Craig Wright calls himself to the stand in billion-dollar Bitcoin lawsuit - euphemized
https://decrypt.co/7634/kleiman-craig-wright-courtroom-showdown-florida
======
apo
> It all stems from a year-long lawsuit initiated by the estate of Dave
> Kleiman, a computer scientist who, according to the complaint, helped Wright
> “invent” Bitcoin under the pseudonym Satoshi Nakamoto. The lawsuit claims
> that when Kleiman died in April 2013, Wright engaged in a scheme to deny
> Kleiman of 1.1 million bitcoin that the former business partners jointly
> owned.

This is comedy gold. A letter purportedly signed by Kleiman references a
bizarre trust scheme involving a million bitcoin:

[https://assets.documentcloud.org/documents/2644014/Tulip-
Tru...](https://assets.documentcloud.org/documents/2644014/Tulip-Trust-
Redacted.pdf)

The judge's request is apparently based at least in part on this letter.

The letter references a "Key with ID C941FE6D," a PGP key Wright used to
fabricate evidence of being Satoshi.

[https://www.vice.com/en_us/article/jpgq3y/satoshis-pgp-
keys-...](https://www.vice.com/en_us/article/jpgq3y/satoshis-pgp-keys-are-
probably-backdated-and-point-to-a-hoax)

As such, the letter seems fake as a $3 bill. Hilariously, the Kleiman family
seems to consider it real.
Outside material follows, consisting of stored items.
-- ==== Sys2Proof/Machine/Ports.lean ====
section
/-! DEFINITION. The ports (R23 to R27): what an edge makes the engine do, and the outputs the host may sample. Reading an
output has no side effect (R38): each is a function of the state. -/

namespace Sys2Proof.Machine

/-- `rst` as the host drives it now: 1 only at an edge that says so. -/
def State.rst (s : State) : Bool :=
  match s.edges with
  | [] => false
  | e :: _ => e.rst

/-- `cmd_ready`: 0 while `rst` is 1 (R27), 1 at a command boundary after a reset (R24), and no value before the first reset
(R121, notes/assumptions/6.md). -/
def State.cmdReady (s : State) : Option Bool :=
  if s.rst then some false else s.phase.map fun _ => true

/-- Port `status`: the STATUS word (R25), defined only when `cmd_ready` is 1 (R125). -/
def State.statusPort (s : State) : Option (BitVec 16) :=
  if s.cmdReady = some true then s.statusWord else none

/-- Bytes as bits, the first byte in the most significant place. -/
def bitsOfBytes (bs : List Byte) : BitVec 256 := bs.foldl (fun acc b => (acc <<< 8) ||| b.zeroExtend 256) 0#256

/-- The digest the state holds: `DigestBytes(H)` in DONE, no value in any other phase (R26). -/
def State.digest (s : State) : Option (List Byte) :=
  if s.phase = some .done then s.digestState.map digestBytes else none

/-- Port `digest`: byte `k` on `digest[255-8k : 248-8k]` (R26), defined only when `cmd_ready` is 1 (R125). -/
def State.digestPort (s : State) : Option (BitVec 256) :=
  if s.cmdReady = some true then s.digest.map bitsOfBytes else none

/-- What an edge asks of the engine. -/
inductive EdgeEvent where
  /-- `rst` is 1 (R27). -/
  | reset
  /-- `rst` is 0 and the host presents a command word (R24). -/
  | command (w : CmdBits)
  /-- `rst` and `cmd_valid` are 0: nothing is accepted (R24). -/
  | idle
  /-- `rst` is 0 and `cmd_valid` or `cmd_word` is at an unknown logic value (R131, U17). -/
  | unknown
deriving DecidableEq, Repr

/-- The event of an edge (R23, R24, R27, R131). -/
def PortEdge.event (e : PortEdge) : EdgeEvent :=
  if e.rst then .reset
  else
    match e.cmdValid, e.cmdWord with
    | some true, some w => .command w
    | some false, some _ => .idle
    | _, _ => .unknown

/-- The edge at which the host presents the word `w`. -/
def PortEdge.present (w : CmdBits) : PortEdge := { rst := false, cmdValid := some true, cmdWord := some w }

end Sys2Proof.Machine
end

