-- ==== Sys2Proof/Machine/Step.lean ====
section
/-! DEFINITION. One step: one rising edge of `clk` at which `rst` is 1 or `cmd_ready` is 1 (R24, R27). An accepted command is
one atomic step (R24, R38). -/

namespace Sys2Proof.Machine

/-- An accepted word: decode first; an illegal word raises IllegalCommand and is not checked for phase (R104). -/
def accept (w : CmdBits) (s : State) : Answer :=
  match decode w with
  | .ok i => exec i s
  | .error _ => takeError .illegalCommand s

/-- A command edge: before the first reset, whether the word is accepted is not said (R121, notes/assumptions/6.md). -/
def acceptIfReset (w : CmdBits) (s : State) : Answer :=
  match s.phase with
  | none => .fault .commandBeforeReset
  | some _ => accept w s

/-- A reset: every state element takes its reset value (R27, R120); what the host drives next is not the engine's. -/
def State.afterReset (s : State) : State := { State.reset with edges := s.edges }

/-- What the engine does at an edge, that edge no longer to come. -/
def stepEvent (ev : EdgeEvent) (s : State) : Answer :=
  match ev with
  | .reset => .next s.afterReset
  | .command w => acceptIfReset w s
  | .idle => .next s
  | .unknown => .fault .unknownDrive

/-- One step. With no edge to come the host issues no further command (R130), and nothing changes
(notes/assumptions/4.md). -/
def step (s : State) : Host.Outcome State Fault Refusal :=
  match s.edges with
  | [] => .next s
  | e :: rest => stepEvent e.event { s with edges := rest }

/-- The state in which the next edge presents the row's word `w`. There is no program memory: the host presents each word
(R21, R24; notes/assumptions/3.md). -/
def State.withFetchWord (s : State) (nbits w : Nat) : State :=
  { s with edges := PortEdge.present (tableWord nbits w) :: s.edges }

end Sys2Proof.Machine
end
It's now being used to force Wright into proving he
controls the corresponding private keys.

We've been here before back when Wright said he'd provide cryptographic proof
of being Satoshi and furnished instead technobabble, mind games and deceit.

Instead of fleecing some technically illiterate folks out of cash, the
consequences here for deceit are legal sanctions against Wright to varying
degrees.

What goes around.

------
slappyjoe2000
The moment of... truth?